Despite all this, audience reaction to the play – whilst mixed (some people left before the interval)– was generally very positive. Rik Mayall is still funny, after all, even if the only gems here originated from improvised cover-ups, naughty swearing and willy sight gags. During the first half, Alan’s cynical tirades against political correctness (‘Single mothers? What about ‘em? I can’t have impregnated more than two dozen of the sluts this year!’) received an almost unintelligibly positive response (I found myself wondering if the play might slowly gain a following of British National Party supporters taking it at face value). Holding this show up as an example of satire in the great tradition alongside the work of Dario Fo, Bernard Shaw, Chris Morris and Armando Ianucci (as the printed programme does) is hubristic. During the first years of New Labour, it’s true, political satire in popular culture fell from vogue, but in the government's declining years we are again surrounded by material of a very high standard. Whether by The Thick Of It, Rory Bremner or even Little Britain, we’ve been made familiar with the lampooning of all aspects of modern politics. The New Statesman’s caricature of the current state of things sadly doesn’t show us anything we haven’t already seen done better, cleverer, and funnier.

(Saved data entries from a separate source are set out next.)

-- ==== Sys2Proof/Tests/Slice0.lean ====
section
/-! SUPPORT. The model's own tests: expected results are those of 95_test_vectors.md (V-…, W…, P…) or read from the rules
by hand. A theorem named witness_<Obligation> shows values that meet the hypotheses of that obligation. -/

open Sys2Proof Sys2Proof.Machine

namespace Sys2Proof.Tests

/-! ### States the tests use -/

/-- A block under TEST_ALPHABET in the given mode. -/
def block (mode : StripMode) (limit : Option Nat := none) : State :=
  State.construct { alphabet := testAlphabet, stripMode := mode, maxInLen := limit }

/-- A block whose alphabet has one entry twice. -/
def badBlock (limit : Option Nat) : State :=
  State.construct { alphabet := [0x30, 0x31, 0x32, 0x33, 0x34, 0x35, 0x36, 0x36], stripMode := .reference, maxInLen := limit }

/-- The response that an outcome leaves to the requester served. -/
def answer : Host.Outcome State Fault Refusal → Option Response
  | .next u => (u.port u.serving).rsp
  | _ => none

/-- The state of an outcome, where there is one. -/
def nextOr (d : State) : Host.Outcome State Fault Refusal → State
  | .next u => u
  | _ => d

/-- The answer of DECODE to U+0042, which is not in TEST_ALPHABET (P7, step 3). -/
def answerB : Response := ⟨1, some 0x42, []⟩

/-- P7 after step 2: requester 1 ("A") and requester 2 ("B") are BUSY. -/
def twoBusy : State := ((block .corrected).accept 1 ⟨0, [0x61, 0x62]⟩).accept 2 ⟨1, [0x42]⟩

/-- P7 after step 3, the reset presented. -/
def beforeReset : State := { nextOr twoBusy (serve 2 twoBusy) with inputs := [.reset] }

/-- Requester 1 presents ENCODE "a", alone. -/
def presented : State := { block .reference with inputs := [.request 1 ⟨0, [0x61]⟩] }

/-- Requester 1 is BUSY with ENCODE "a", alone. -/
def oneBusy : State := (block .reference).accept 1 ⟨0, [0x61]⟩

/-! ### Checks that refuse ill-formed terms -/

/-- R6: the first and last surrogates and the first value above U+10FFFF are no `CHAR`s. -/
theorem test_isChar_refuses : [0xD800#21, 0xDFFF#21, 0x110000#21, 0x1FFFFF#21].all (fun c => !isChar c) = true := by decide

/-- R6: the values next to those limits are. -/
theorem test_isChar_accepts : [0#21, 0xD7FF#21, 0xE000#21, 0x10FFFF#21].all isChar = true := by decide

theorem test_wellFormed_refuses :
    (Instr.encode [0x61, 0xD800]).wellFormed = false ∧ (Instr.decode [0x110000]).wellFormed = false := by decide

/-- R91: seven entries, nine entries, one entry twice, an entry that is no `CHAR`. -/
theorem test_alphabetOk_refuses :
    alphabetOk [0x30, 0x31, 0x32, 0x33, 0x34, 0x35, 0x36] = false ∧
    alphabetOk (testAlphabet ++ [0x38]) = false ∧
    alphabetOk [0x30, 0x31, 0x32, 0x33, 0x34, 0x35, 0x36, 0x30] = false ∧
    alphabetOk [0x30, 0x31, 0x32, 0x33, 0x34, 0x35, 0x36, 0xDFFF] = false := by decide

theorem test_alphabetOk_accepts : alphabetOk testAlphabet = true := by decide

/-- The decoder rejects by name; the leftmost offending value is named. -/
theorem test_decode_rejects :
    decode ⟨1, [0x30, 0xD800, 0x110000]⟩ = .error (.notAChar 0xD800) ∧ decodeTableWord 0 1 = none := by decide

/-! ### The words of 95_test_vectors.md section 3, and those of opcode_table.json -/

theorem test_decode_encode_word : decode ⟨0, [0x61, 0x62, 0x63]⟩ = .ok (.encode [0x61, 0x62, 0x63]) := by decide

theorem test_decode_decode_word :
    decode ⟨1, [0x33, 0x30, 0x32, 0x37]⟩ = .ok (.decode [0x33, 0x30, 0x32, 0x37]) := by decide

theorem test_table_words : decodeTableWord 8 0b0 = some (.encode []) ∧ decodeTableWord 8 0b1 = some (.decode []) := by
  decide

/-! ### One command each, against the vectors -/

/-- W1, V-E2: ENCODE "a". -/
theorem test_encode_a : answer (exec (.encode [0x61]) (block .reference)) = some ⟨0, none, [0x33, 0x30, 0x32, 0x37]⟩ := by
  decide

/-- V-E10: ENCODE U+1F600. -/
theorem test_encode_four_bytes : answer (exec (.encode [0x1F600]) (block .reference)) =
    some ⟨0, none, [0x37, 0x34, 0x31, 0x31, 0x37, 0x36, 0x33, 0x30, 0x34, 0x30, 0x30, 0x37]⟩ := by decide

/-- V-D19: DECODE S3 X S2 S7. -/
theorem test_decode_invalid_symbol : answer (exec (.decode [0x33, 0x41, 0x32, 0x37]) (block .reference)) =
    some ⟨1, some 0x41, []⟩ := by decide

/-- V-D23, V-D22: the truncation to an error under REFERENCE, and "ab" under CORRECTED. -/
theorem test_decode_modes :
    answer (exec (.decode [0x36, 0x30, 0x37, 0x32, 0x34, 0x34, 0x37, 0x37]) (block .reference)) = some ⟨2, none, []⟩ ∧
    answer (exec (.decode [0x33, 0x30, 0x32, 0x36, 0x31, 0x30, 0x37, 0x37]) (block .corrected)) =
      some ⟨0, none, [0x61, 0x62]⟩ := by decide

/-- V-D8, V-D14, V-D24 under REFERENCE: an unchecked tail, the byte FF, three markers. -/
theorem test_decode_corners :
    answer (exec (.decode [0x33, 0x30, 0x33]) (block .reference)) = some ⟨0, none, [0x61]⟩ ∧
    answer (exec (.decode (List.replicate 8 0x37)) (block .reference)) = some ⟨2, none, []⟩ ∧
    answer (exec (.decode [0x33, 0x30, 0x32, 0x36, 0x31, 0x30, 0x37, 0x37, 0x37]) (block .reference)) =
      some ⟨0, none, [0x61, 0x62]⟩ := by decide

/-- V-U10 to V-U23: every ill-formed sequence of the spec's table. -/
theorem test_utf8_ill_formed :
    ([[0x80], [0xC0, 0x80], [0xC1, 0xBF], [0xE0, 0x80, 0x80], [0xE0, 0x9F, 0xBF], [0xED, 0xA0, 0x80],
      [0xF0, 0x8F, 0xBF, 0xBF], [0xF4, 0x90, 0x80, 0x80], [0xF5, 0x80, 0x80, 0x80], [0xC3], [0xE2, 0x82], [0xFF],
      [0xC3, 0x28], [0x61, 0xC3]] : List (List Byte)).all (fun b => decide (utf8Decode b = none)) = true := by decide

/-- V-U4 to V-U7, V-U9. -/
theorem test_utf8_well_formed :
    utf8Decode [0xC3, 0xA9] = some [0xE9] ∧ utf8Decode [0xE2, 0x82, 0xAC] = some [0x20AC] ∧
    utf8Decode [0xF0, 0x9F, 0x98, 0x80] = some [0x1F600] ∧ utf8Decode [0xF4, 0x8F, 0xBF, 0xBF] = some [0x10FFFF] ∧
    utf8Decode [0xED, 0x9F, 0xBF] = some [0xD7FF] := by decide

/-- The word placed at reset is run by the very next step: ENCODE "" and DECODE "" (V-E1, V-D1). -/
theorem test_fetch_word :
    answer (step (State.reset.withFetchWord 8 0)) = some ⟨0, none, []⟩ ∧
    answer (step (State.reset.withFetchWord 8 1)) = some ⟨0, none, []⟩ := by decide

/-- P7: B's response, then a reset: A's command is abandoned, B's response stands. -/
theorem test_p7_reset :
    (nextOr beforeReset (perform .reset beforeReset)).inFlight = [] ∧
    ((nextOr beforeReset (perform .reset beforeReset)).port 2).received = [answerB] := by decide

/-! ### Witnesses -/

theorem block_runs (mode : StripMode) (i : Instr) (h : i.wellFormed = true) : (block mode).Runs i :=
  ⟨by cases mode <;> decide, rfl, h⟩

/-- A single response of the spec's kind keeps the invariant's last clause. -/
theorem answerB_legal : answerB.Legal := by
  constructor
  · decide
  · decide
  · decide
  · decide
  · intro c hc
    have : c = 0x42 := by simpa [answerB] using hc.symm
    subst this; decide

/-- Requester 1 is BUSY with a command above the limit, which also holds a value that is no `CHAR`; a reset is presented. -/
def overLongBusy : State := { (block .reference (some 1)).accept 1 ⟨0, [0x61, 0xD800]⟩ with inputs := [.reset] }

/-- R82: the length is checked before anything else, in the step as in the meaning. -/
theorem test_length_first :
    (match serve 1 overLongBusy, exec (.encode [0x61, 0xD800]) { overLongBusy with serving := 1 } with
      | .refused (.overLong a), .refused (.overLong b) => decide (a = 1 ∧ b = 1)
      | _, _ => false) = true := by decide

/-- A block with no port listed meets the invariant. -/
theorem inv_of_no_ports {s : State} (h : s.ports = []) : Inv s := by
  constructor <;> simp [h]

theorem inv_presented : Inv presented := inv_of_no_ports rfl

theorem inv_oneBusy : Inv oneBusy := by
  have hp : oneBusy.ports = [(1, ⟨.busy ⟨0, [0x61]⟩, none, []⟩)] := rfl
  constructor <;> simp [hp, Port.fresh]

theorem inv_overLongBusy : Inv overLongBusy := by
  have hp : overLongBusy.ports = [(1, ⟨.busy ⟨0, [0x61, 0xD800]⟩, none, []⟩)] := rfl
  constructor <;> simp [hp, Port.fresh]

theorem inv_twoBusy : Inv twoBusy := by
  have hp : twoBusy.ports = [(1, ⟨.busy ⟨0, [0x61, 0x62]⟩, none, []⟩), (2, ⟨.busy ⟨1, [0x42]⟩, none, []⟩)] := rfl
  constructor <;> simp [hp, Port.fresh]

theorem inv_beforeReset : Inv beforeReset := by
  have hp : beforeReset.ports = [(1, ⟨.busy ⟨0, [0x61, 0x62]⟩, none, []⟩), (2, ⟨.idle, some answerB, [answerB]⟩)] := by
    decide
  constructor <;> simp [hp, Port.fresh, answerB_legal]

theorem witness_CommandBitSelectsCommand : ([0, 0xD7FF, 0xE000, 0x10FFFF] : List CHAR).all isChar = true := by decide

theorem witness_EveryCommandWordIsDefined :
    ([0, 0x10FFFF] : List CHAR).all isChar = true ∧ ([] : List CHAR).all isChar = true := by decide

theorem witness_DecodeEncodeAgree :
    (Instr.encode [0x10FFFF]).wellFormed = true ∧ (Instr.decode [0xD7FF]).wellFormed = true ∧
    decode ⟨0, [0xE000]⟩ = .ok (.encode [0xE000]) ∧ decode ⟨1, []⟩ = .ok (.decode []) := by decide

/-- A built block, a char of the first and of the last entry, and the chars next to the alphabet on both sides. -/
theorem witness_RomSearchInvertsRomRead :
    (block .reference).built = true ∧ romSearch (block .reference).rom 0x30 = some 0 ∧
    romSearch (block .reference).rom 0x37 = some 7 ∧ romSearch (block .reference).rom 0x2F = none ∧
    romSearch (block .reference).rom 0x38 = none := by decide

theorem witness_RomEntriesAreDistinct :
    (block .reference).built = true ∧
    ¬ ((badBlock none).config.alphabet.length = 8 ∧ (badBlock none).config.alphabet.Nodup) := by decide

/-- A step that accepts, and one that answers. -/
theorem witness_StepKeepsRomAndConfiguration :
    (∃ t, step presented = .next t) ∧ (∃ t, step oneBusy = .next t) := ⟨⟨_, rfl⟩, ⟨_, rfl⟩⟩

theorem witness_BitStringIsMsbFirst :
    ([0x61, 0x80] : List Byte)[1]? = some 0x80 ∧ 0 < 8 ∧ 7 < 8 ∧
    (bitString [0x61, 0x80])[8]? = some true ∧ (bitString [0x61, 0x80])[15]? = some false := by decide

/-- W4: `n` = 0, 1, 2, 3. -/
theorem test_padCount : [0, 8, 16, 24].map padCount = [0, 1, 2, 0] := by decide

theorem witness_GroupsAreMsbFirst :
    ([false, true, true, true, false, false] : Bits).length % 3 = 0 ∧
    ([false, true, true, true, false, false] : Bits)[3]? = some true ∧
    extractGroups [false, true, true, true, false, false] = [3, 4] := by decide

theorem witness_RebuiltBitsAreMsbFirst :
    ([2, 4] : List Index)[1]? = some 4 ∧ rebuildBits [2, 4] = [false, true, false, true, false, false] := by decide

/-- R67: more bits asked for than there are, in both modes. -/
theorem test_strip_saturates :
    stripBits (stripCount .reference 2) [true, true, true] = [] ∧ stripBits (stripCount .corrected 2) [true] = [] ∧
    stripBits (stripCount .corrected 1) [true, false] = [true] := by decide

/-- The byte-packer vectors of section 2.3, and a tail of the greatest length. -/
theorem witness_BytePackerIsMsbFirst :
    1 < (List.replicate 16 true).length / 8 ∧
    ([false, true, true, false, false, false, false, true] : Bits).length % 8 = 0 ∧
    ([true, true, true, true, true, true, true] : Bits).length < 8 ∧
    packBytes [false, true, true, false, false, false, false, true, true] = [0x61] ∧
    packBytes [false, true, true, false, false, false, false] = [] := by decide

/-- The first and last `CHAR` of each row of the table of R51. -/
theorem witness_SerialiserFollowsTable :
    ([0, 0x7F, 0x80, 0x7FF, 0x800, 0xD7FF, 0xE000, 0xFFFF, 0x10000, 0x10FFFF] : List CHAR).all isChar = true ∧
    utf8Encode [0x7F, 0x80, 0x7FF] = [0x7F, 0xC2, 0x80, 0xDF, 0xBF] ∧
    utf8Encode [0x800, 0xFFFF] = [0xE0, 0xA0, 0x80, 0xEF, 0xBF, 0xBF] ∧
    utf8Encode [0x10000, 0x10FFFF] = [0xF0, 0x90, 0x80, 0x80, 0xF4, 0x8F, 0xBF, 0xBF] := by decide

theorem witness_DecodedLengthIsBounded :
    utf8Decode [0xF0, 0x9F, 0x98, 0x80] = some [0x1F600] ∧ utf8Decode [0x61] = some [0x61] ∧ utf8Decode [] = some [] := by
  decide

theorem witness_EncodeDeliversItsStages :
    (block .reference).Runs (.encode []) ∧ (block .corrected).Runs (.encode [0x61, 0x10FFFF]) :=
  ⟨block_runs _ _ (by decide), block_runs _ _ (by decide)⟩

/-- The limit itself is within it. -/
theorem witness_EncodeNeverFails :
    (block .reference (some 2)).rom = romOf testAlphabet ∧ (block .reference (some 2)).Runs (.encode [0x61, 0x62]) :=
  ⟨rfl, by decide, by decide, by decide⟩

theorem witness_EncodedSequenceHasTheWireFormat :
    0 < ((8 * (utf8Encode [0x61]).length + 2) / 3) ∧ (utf8Encode [0x61]).length % 3 = 1 := by decide

theorem witness_EncodeOfEmptyTextIsEmpty : (block .reference (some 0)).built = true := by decide

theorem witness_EncodeStaysInAlphabet : (block .reference).Runs (.encode [0x61, 0x62]) := block_runs _ _ (by decide)

theorem witness_EncodeConcatenates :
    (utf8Encode [0x61, 0xE9]).length % 3 = 0 ∧ (utf8Encode []).length % 3 = 0 := by decide

/-- The three lengths modulo 3, with both values of the last bit for `n mod 3 = 2`. -/
theorem witness_EncodedTailIsAsSpecified :
    (block .reference).built = true ∧ ([0x61, 0x62, 0x63] : List CHAR).all isChar = true ∧
    utf8Encode [0x61] = [] ++ [0x61] ∧ utf8Encode [0x61, 0x62] = [0x61] ++ [0x62] ∧
    utf8Encode [0x61, 0x63] = [0x61] ++ [0x63] ∧ utf8Encode [0x61, 0x62, 0x63] = [0x61, 0x62] ++ [0x63] := by decide

/-- V-E12a and V-E12b: the collision, and two texts that do not collide. -/
theorem witness_EncodeCollidesOnlyOnQuestionMark :
    (block .reference).built = true ∧ ([0x61, 0x62, 0x3F] : List CHAR).all isChar = true ∧
    encodeText (romOf testAlphabet) [0x61, 0x62] = encodeText (romOf testAlphabet) [0x61, 0x62, 0x3F] ∧
    encodeText (romOf testAlphabet) [0x61] ≠ encodeText (romOf testAlphabet) [0x61, 0x3F] := by decide

/-- Zero to three markers at the end. -/
theorem test_suffix_detector :
    [[], [0x37], [0x37, 0x30], [0x30, 0x37], [0x37, 0x37], [0x37, 0x37, 0x37]].map (detectPadding (romOf testAlphabet)) =
      [0, 1, 0, 1, 2, 2] := by decide

/-- V-D18: the offending char is last. -/
theorem witness_UnknownSymbolEndsDecode :
    (block .reference).Runs (.decode ([0x33, 0x30, 0x32, 0x37] ++ 0x41 :: [])) ∧
    (∀ d ∈ ([0x33, 0x30, 0x32, 0x37] : List CHAR), ∃ i : Index, romRead (block .reference).rom i = d) ∧
    ∀ i : Index, romRead (block .reference).rom i ≠ 0x41 := by
  refine ⟨block_runs _ _ (by decide), fun d hd => ?_, by decide⟩
  simp only [List.mem_cons, List.not_mem_nil, or_false] at hd
  obtain rfl | rfl | rfl | rfl := hd
  exacts [⟨3, rfl⟩, ⟨0, rfl⟩, ⟨2, rfl⟩, ⟨7, rfl⟩]

/-- V-D9 in both modes. -/
theorem witness_DecodeOfRomSymbols (mode : StripMode) :
    (block mode).Runs (.decode [0x33, 0x30, 0x32, 0x37]) ∧
    bodyOf (block mode).rom [0x33, 0x30, 0x32, 0x37] = ([3, 0, 2] : List Index).map (romRead (block mode).rom) :=
  ⟨block_runs _ _ (by decide), by cases mode <;> decide⟩

theorem witness_DecodeOfEmptyInputIsEmpty :
    (block .reference).built = true ∧ (block .corrected).built = true := by decide

/-- Five markers are the most that decode, in both modes. -/
theorem witness_DecodeOfMarkersOnly (mode : StripMode) :
    (block mode).built = true ∧ decodeText (block mode).rom mode (List.replicate 5 0x37) = .ok [] ∧
    decodeText (block mode).rom mode (List.replicate 6 0x37) = .error .invalidUtf8 := by cases mode <;> decide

I was very young when I first watched Alan B’Stard on TV, but I remember thinking it was hilarious, cutting and clever. Maybe my memory misleads me. But let’s hope instead that I’m just too cynical. After all, my disappointment at watching the pedestal of a comic hero sink a little lower into the quicksand wasn’t matched by the cries of ‘excellent’ and ‘very, very good’ which abounded by the theatre's exit.